Use when later tasks depend on earlier results

  • "Understand the schema" then "Write migration based on schema" -- B needs A's output
  • "Identify bug location" then "Fix the bug" -- must find before fixing
  • "Write implementation" then "Review implementation" -- review needs the code
Benefit: Each agent builds on confirmed results from prior agents

Frequently Asked Questions

When should a coding agent delegate to sub-agents instead of doing everything itself?

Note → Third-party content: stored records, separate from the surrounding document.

-- ==== Sys2Proof/Machine/Rings.lean ====
section
/-! DEFINITION. What the device writes into host memory: completions, events, fault records and interrupts (R362, R372
to R377). -/
namespace Sys2Proof.Machine

/-! ### Host translations (R52, R53) -/

/-- The PASID a ring's requests carry (R52). -/
def Sq.pasidOf (q : Sq) : Option Nat := if q.pasidEn then some q.pasid else none


/-- Does an ATC entry cover a page of the PASID with the permission? -/
def AtcEntry.covers (e : AtcEntry) (pasid : Option Nat) (page : Nat) (write : Bool) : Bool :=
  e.pasid == pasid && 4096 * page / 2 ^ e.log2 == 4096 * e.page / 2 ^ e.log2 && (if write then e.write else e.read)

/-- May the port access a host page now: untranslated, or through the ATC? -/
def hostPageOk (s : State) (x : Nat) (pasid : Option Nat) (page : Nat) (write : Bool) : Bool :=
  let h := s.host x
  !h.atsEn || h.atc.any fun e => e.covers pasid page write

/-- Ask the translation agent for a page that a ring access needs, once. -/
def askRing (x : Nat) (pasid : Option Nat) (page : Nat) (write : Bool) (s : State) : State :=
  if (s.host x).ringAsks.any fun a => a.pasid == pasid && a.page == page && a.write == write then s
  else
    (s.modHost x fun h =>
      { h with ringAsks := h.ringAsks ++ [{ pasid := pasid, page := page, write := write, pri := false }] }).emit
        (.atsRequest x pasid page write)

/-! ### Sending ring entries and interrupts, in order -/

/-- Signal an MSI-X vector: sent, or left pending while masked (R377). -/
def msixSignal (x v : Nat) (s : State) : State :=
  let m := SMap.get Msix.reset (s.host x).msix v
  if m.masked then s.modHost x fun h => { h with msix := SMap.set Msix.reset h.msix v { m with pending := true } }
  else s.emit (.msix x v m.addr m.data)

/-- May it be sent now (R53, R352)? -/
def ringReady (s : State) (x : Nat) (o : RingOut) : Bool :=
  !(s.host x).d3hot && (match o with
    | .entry pasid a _ => hostPageOk s x pasid (a / 4096) true
    | .signal _ => true)

/-- Ask for the translation it lacks. -/
def ringAsk (x : Nat) (o : RingOut) (s : State) : State :=
  match o with
  | .entry pasid a _ => if hostPageOk s x pasid (a / 4096) true then s else askRing x pasid (a / 4096) true s
  | .signal _ => s

def ringSend (x : Nat) (o : RingOut) (s : State) : State :=
  match o with
  | .entry pasid a bs => s.emit (.hostWrite x pasid a bs)
  | .signal v => msixSignal x v s

/-- Send it, behind what waits before it. -/
def ringPush (x : Nat) (o : RingOut) (s : State) : State :=
  if (s.host x).ringOut.isEmpty && ringReady s x o then ringSend x o s
  else
    let s := if (s.host x).ringOut.isEmpty then ringAsk x o s else s
    s.modHost x fun h => { h with ringOut := h.ringOut ++ [o] }

/-- Send what waits, as far as translations allow. -/
def drainRings (x : Nat) : Nat → State → State
  | 0, s => s
  | n + 1, s =>
    match (s.host x).ringOut with
    | [] => s
    | o :: rest =>
      if ringReady s x o then drainRings x n (ringSend x o (s.modHost x fun h => { h with ringOut := rest }))
      else ringAsk x o s

/-! ### The port that holds the main role -/

/-- The port in the main role (R379). -/
def State.mainPort (s : State) : Nat := if (s.host 1).main then 1 else 0

/-! ### Event and fault rings -/

/-- The ring registers of the EQ, or of the FQ. -/
def HostPort.rq (h : HostPort) (fq : Bool) : Rq := if fq then h.fq else h.eq

def State.modRq (fq : Bool) (x : Nat) (f : Rq → Rq) (s : State) : State :=
  s.modHost x fun h => if fq then { h with fq := f h.fq } else { h with eq := f h.eq }

/-- Entries of a ring the device writes that the host has not released. -/
def ringFill (tail head : Nat) : Nat := (tail + 2 ^ 32 - head) % 2 ^ 32

/-- The tail after one entry, and whether the phase toggles: it does as the tail wraps to slot 0 (R362). -/
def nextTail (log2 tail : Nat) : Nat × Bool :=
  let t := (tail + 1) % 2 ^ 32
  (t, t % 2 ^ log2 == 0)

/-- Count a record that could not be written (R374, R376). -/
def recordLost (fq : Bool) (x : Nat) (s : State) : State :=
  s.modRq fq x fun q => { q with overflow := cnt32 q.overflow, overflowed := true }

/-- Write a 64-byte record into the EQ or FQ of a port: SEQ and phase are the ring's (R362, R374 to R377). -/
def ringRecord (fq : Bool) (x : Nat) (rec : List Byte) (s : State) : State :=
  let q := (s.host x).rq fq
  if !q.en || 2 ^ q.log2 ≤ ringFill q.tail q.head then recordLost fq x s
  else
    let bytes := patch (patch (fitBytes 64 rec) 6 (leBytes 2 q.seq)) 63 [if q.phase then 0x80 else 0]
    let nt := nextTail q.log2 q.tail
    let s := ringPush x (.entry none (q.base + 64 * (q.tail % 2 ^ q.log2)) bytes) s
    let s := s.modRq fq x fun q =>
      { q with tail := nt.1, phase := if nt.2 then !q.phase else q.phase, seq := (q.seq + 1) % 2 ^ 16 }
    if q.irqEn then ringPush x (.signal q.vector) s else s

/-- A fault record due to a port: its fault ring, or that of the main port, or the holding buffer (R373). -/
def faultRecord (x : Nat) (rec : List Byte) (s : State) : State :=
  if (s.host x).linkUp then ringRecord true x rec s
  else if (s.host s.mainPort).linkUp then ringRecord true s.mainPort rec s
  else if s.glob.heldRecords.length < 256 then s.modGlob fun g => { g with heldRecords := g.heldRecords ++ [rec] }
  else recordLost true x s

/-- An event record on a port whose link is up; otherwise it is counted (R376). -/
def eventRecord (x : Nat) (rec : List Byte) (s : State) : State :=
  if (s.host x).linkUp then ringRecord false x rec s else recordLost false x s

/-- Write every held record into the fault ring of a port (R373). -/
def flushHeld (x : Nat) (s : State) : State :=
  forEach s.glob.heldRecords (ringRecord true x) (s.modGlob fun g => { g with heldRecords := [] })

/-- A record: common part and type-specific bytes (R375); SEQ and the phase are set as it is written. -/
def mkRecord (s : State) (type status origin port unit : Nat) (ref : List Byte) (body : List Byte) : List Byte :=
  leBytes 1 type ++ leBytes 1 status ++ leBytes 1 origin ++ leBytes 1 port ++ leBytes 2 unit ++ zeros 2
  ++ leBytes 8 s.now ++ fitBytes 8 ref ++ fitBytes 40 body

/-! ### Completions -/

/-- Entries free in a completion ring beyond those reserved (R359). -/
def Cq.roomLeft (q : Cq) : Bool := ringFill q.tail q.head + q.owed < 2 ^ q.log2

/-- Signal a completion ring's vector and start its counts again (R377). -/
def cqSignal (x r : Nat) (s : State) : State :=
  ringPush x (.signal ((s.host x).cqAt r).vector) (s.modCq x r fun q => { q with unsig := 0 })

/-- Write one completion entry into a CQ, or discard it where the link is down (R361, R362, R377, R380). -/
def cqWrite (x r : Nat) (pasid : Option Nat) (entry : List Byte) (irq : Bool) (s : State) : State :=
  let q := (s.host x).cqAt r
  let s := s.modCq x r fun q => { q with owed := q.owed - 1 }
  if !(s.host x).linkUp || !q.en then s
  else
    let bytes := patch (fitBytes 64 entry) 63 [if q.phase then 0x80 else 0]
    let nt := nextTail q.log2 q.tail
    let s := ringPush x (.entry pasid (q.base + 64 * (q.tail % 2 ^ q.log2)) bytes) s
    let s := s.modCq x r fun q =>
      { q with tail := nt.1, phase := if nt.2 then !q.phase else q.phase, unsig := q.unsig + 1 }
    let q := (s.host x).cqAt r
    if q.irqEn && (q.coalesce ≤ q.unsig || irq) then cqSignal x r s else s

/-- The completion entry of a command (R362). -/
def completionEntry (entry : List Byte) (index ring status result detail : Nat) : List Byte :=
  (entry.drop 6).take 2 ++ leBytes 1 status ++ entry.take 1 ++ leBytes 4 index ++ leBytes 1 ring ++ zeros 7
  ++ leBytes 8 result ++ leBytes 8 detail ++ zeros 32

/-- Complete a ring command: count a STATE_REJECT, write the completion to the CQ its ring named when it was taken, with
the ring's PASID (R355, R361, R362, R364). A command cut off by a PERST_N or FLR writes none (R380). -/
def completeRing (x r cq : Nat) (pasid : Option Nat) (index gen : Nat) (entry : List Byte) (status result detail : Nat) (s : State) : State :=
  let s := if status == stStateReject then s.modSq x r fun q => { q with rejects := cnt16 q.rejects } else s
  if gen < (s.host x).dropGen then s
  else
    cqWrite x cq pasid (completionEntry entry index r status result detail) (bit (leAt entry 0 8) 9) s

/-! ### Named records -/

/-- PKG_STATE on the event ring of each port whose link is up (R376, R409). -/
def pkgStateEvent (old new : Nat) (s : State) : State :=
  forEach [0, 1]
    (fun x s => onlyIf (s.host x).linkUp
      (ringRecord false x (mkRecord s 0x05 0 7 0 0 [] (leBytes 1 old ++ leBytes 1 new))) s) s

/-- DOORBELL: a refused value, by ring and kind (R357, R358, R376). -/
def doorbellEvent (x ring kind v : Nat) (s : State) : State :=
  eventRecord x (mkRecord s 0x03 0 7 0 0 [] (leBytes 1 ring ++ leBytes 1 kind ++ zeros 2 ++ leBytes 4 v)) s

end Sys2Proof.Machine
end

Delegation pays off when the main agent's context window would overflow from intermediate results, when independent tasks can run in parallel to save wall-clock time, or when a task requires a different expertise profile (e.g., a read-only search vs. a code modification). If the task is linear and fits in context, a single agent loop is simpler and faster.

How do sub-agents avoid conflicting file edits?

The two main strategies are role-based separation and worktree isolation. Role-based separation assigns different files or directories to each agent. Worktree isolation gives each agent its own copy of the repository via git worktrees, so they can edit the same files independently and merge changes afterward, much like parallel feature branches.

Can sub-agents spawn their own sub-agents?

In principle yes, but in practice this is usually limited to one level of nesting. Deeply nested delegation creates hard-to-debug chains, makes error recovery complex, and multiplies token costs. Most implementations cap recursion depth to keep the system predictable.

What happens to the sub-agent's context after it finishes?

The sub-agent's full internal context (all the files it read, searches it ran, intermediate reasoning) is discarded. Only the final summary it produces is returned to the orchestrator. This is the key benefit: the orchestrator gets a concise result without paying the context cost of all that exploration.

How does multi-agent coordination differ from microservices?

Both decompose complex work into independent units, but the communication model is different. Microservices use defined APIs and persistent state. Multi-agent systems use natural language prompts and ephemeral context windows. Sub-agents are stateless and short-lived, more like serverless functions than long-running services.